BEGIN Supplied information
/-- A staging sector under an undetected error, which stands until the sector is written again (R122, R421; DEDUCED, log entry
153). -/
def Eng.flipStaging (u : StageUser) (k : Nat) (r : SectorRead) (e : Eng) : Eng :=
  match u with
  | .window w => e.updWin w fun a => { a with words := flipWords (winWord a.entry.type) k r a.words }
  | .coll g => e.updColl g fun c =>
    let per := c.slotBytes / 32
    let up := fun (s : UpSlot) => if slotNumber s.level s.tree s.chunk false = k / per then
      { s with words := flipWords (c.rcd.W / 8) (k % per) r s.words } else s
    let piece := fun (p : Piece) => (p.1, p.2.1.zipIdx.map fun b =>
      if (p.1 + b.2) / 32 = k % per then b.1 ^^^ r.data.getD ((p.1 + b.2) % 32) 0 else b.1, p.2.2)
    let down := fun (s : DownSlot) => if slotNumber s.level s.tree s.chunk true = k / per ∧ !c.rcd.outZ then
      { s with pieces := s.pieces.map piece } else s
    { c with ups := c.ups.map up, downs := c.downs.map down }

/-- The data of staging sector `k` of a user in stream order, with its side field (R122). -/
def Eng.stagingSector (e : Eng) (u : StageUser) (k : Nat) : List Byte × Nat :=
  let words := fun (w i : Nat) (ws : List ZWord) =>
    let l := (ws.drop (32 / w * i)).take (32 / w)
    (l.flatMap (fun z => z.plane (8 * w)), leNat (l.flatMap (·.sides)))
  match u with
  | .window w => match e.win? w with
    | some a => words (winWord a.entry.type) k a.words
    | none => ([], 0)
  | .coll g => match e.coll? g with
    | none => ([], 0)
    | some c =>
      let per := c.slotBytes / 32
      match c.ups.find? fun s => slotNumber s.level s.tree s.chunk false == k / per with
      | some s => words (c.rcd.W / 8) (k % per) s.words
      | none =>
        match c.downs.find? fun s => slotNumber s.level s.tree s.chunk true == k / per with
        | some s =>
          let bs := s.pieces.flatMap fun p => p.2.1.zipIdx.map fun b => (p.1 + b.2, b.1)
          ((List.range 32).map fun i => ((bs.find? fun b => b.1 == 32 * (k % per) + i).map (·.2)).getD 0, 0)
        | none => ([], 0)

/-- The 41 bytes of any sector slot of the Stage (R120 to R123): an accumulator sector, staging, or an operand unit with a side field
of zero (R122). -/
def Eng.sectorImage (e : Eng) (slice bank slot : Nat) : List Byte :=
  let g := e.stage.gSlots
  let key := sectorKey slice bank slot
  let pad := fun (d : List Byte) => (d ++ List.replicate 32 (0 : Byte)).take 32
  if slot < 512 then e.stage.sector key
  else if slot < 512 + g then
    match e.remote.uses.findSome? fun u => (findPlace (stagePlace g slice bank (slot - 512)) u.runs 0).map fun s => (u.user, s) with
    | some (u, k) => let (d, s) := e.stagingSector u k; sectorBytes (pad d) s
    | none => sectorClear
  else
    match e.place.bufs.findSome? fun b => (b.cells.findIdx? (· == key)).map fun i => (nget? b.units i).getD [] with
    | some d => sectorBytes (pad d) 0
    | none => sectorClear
END Supplied information
Exercise description. The data above needs to be repeated exactly, line for line.

Answer for this exercise.
/-- A staging sector under an undetected error, which stands until the sector is written again (R122, R421; DEDUCED, log entry
153). -/
def Eng.flipStaging (u : StageUser) (k : Nat) (r : SectorRead) (e : Eng) : Eng :=
  match u with
  | .window w => e.updWin w fun a => { a with words := flipWords (winWord a.entry.type) k r a.words }
  | .coll g => e.updColl g fun c =>
    let per := c.slotBytes / 32
    let up := fun (s : UpSlot) => if slotNumber s.level s.tree s.chunk false = k / per then
      { s with words := flipWords (c.rcd.W / 8) (k % per) r s.words } else s
    let piece := fun (p : Piece) => (p.1, p.2.1.zipIdx.map fun b =>
      if (p.1 + b.2) / 32 = k % per then b.1 ^^^ r.data.getD ((p.1 + b.2) % 32) 0 else b.1, p.2.2)
    let down := fun (s : DownSlot) => if slotNumber s.level s.tree s.chunk true = k / per ∧ !c.rcd.outZ then
      { s with pieces := s.pieces.map piece } else s
    { c with ups := c.ups.map up, downs := c.downs.map down }

/-- The data of staging sector `k` of a user in stream order, with its side field (R122). -/
def Eng.stagingSector (e : Eng) (u : StageUser) (k : Nat) : List Byte × Nat :=
  let words := fun (w i : Nat) (ws : List ZWord) =>
    let l := (ws.drop (32 / w * i)).take (32 / w)
    (l.flatMap (fun z => z.plane (8 * w)), leNat (l.flatMap (·.sides)))
  match u with
  | .window w => match e.win? w with
    | some a => words (winWord a.entry.type) k a.words
    | none => ([], 0)
  | .coll g => match e.coll? g with
    | none => ([], 0)
    | some c =>
      let per := c.slotBytes / 32
      match c.ups.find? fun s => slotNumber s.level s.tree s.chunk false == k / per with
      | some s => words (c.rcd.W / 8) (k % per) s.words
      | none =>
        match c.downs.find? fun s => slotNumber s.level s.tree s.chunk true == k / per with
        | some s =>
          let bs := s.pieces.flatMap fun p => p.2.1.zipIdx.map fun b => (p.1 + b.2, b.1)
          ((List.range 32).map fun i => ((bs.find? fun b => b.1 == 32 * (k % per) + i).map (·.2)).getD 0, 0)
        | none => ([], 0)

/-- The 41 bytes of any sector slot of the Stage (R120 to R123): an accumulator sector, staging, or an operand unit with a side field
of zero (R122). -/
def Eng.sectorImage (e : Eng) (slice bank slot : Nat) : List Byte :=
  let g := e.stage.gSlots
  let key := sectorKey slice bank slot
  let pad := fun (d : List Byte) => (d ++ List.replicate 32 (0 : Byte)).take 32
  if slot < 512 then e.stage.sector key
  else if slot < 512 + g then
    match e.remote.uses.findSome? fun u => (findPlace (stagePlace g slice bank (slot - 512)) u.runs 0).map fun s => (u.user, s) with
    | some (u, k) => let (d, s) := e.stagingSector u k; sectorBytes (pad d) s
    | none => sectorClear
  else
    match e.place.bufs.findSome? fun b => (b.cells.findIdx? (· == key)).map fun i => (nget? b.units i).getD [] with
    | some d => sectorBytes (pad d) 0
    | none => sectorClear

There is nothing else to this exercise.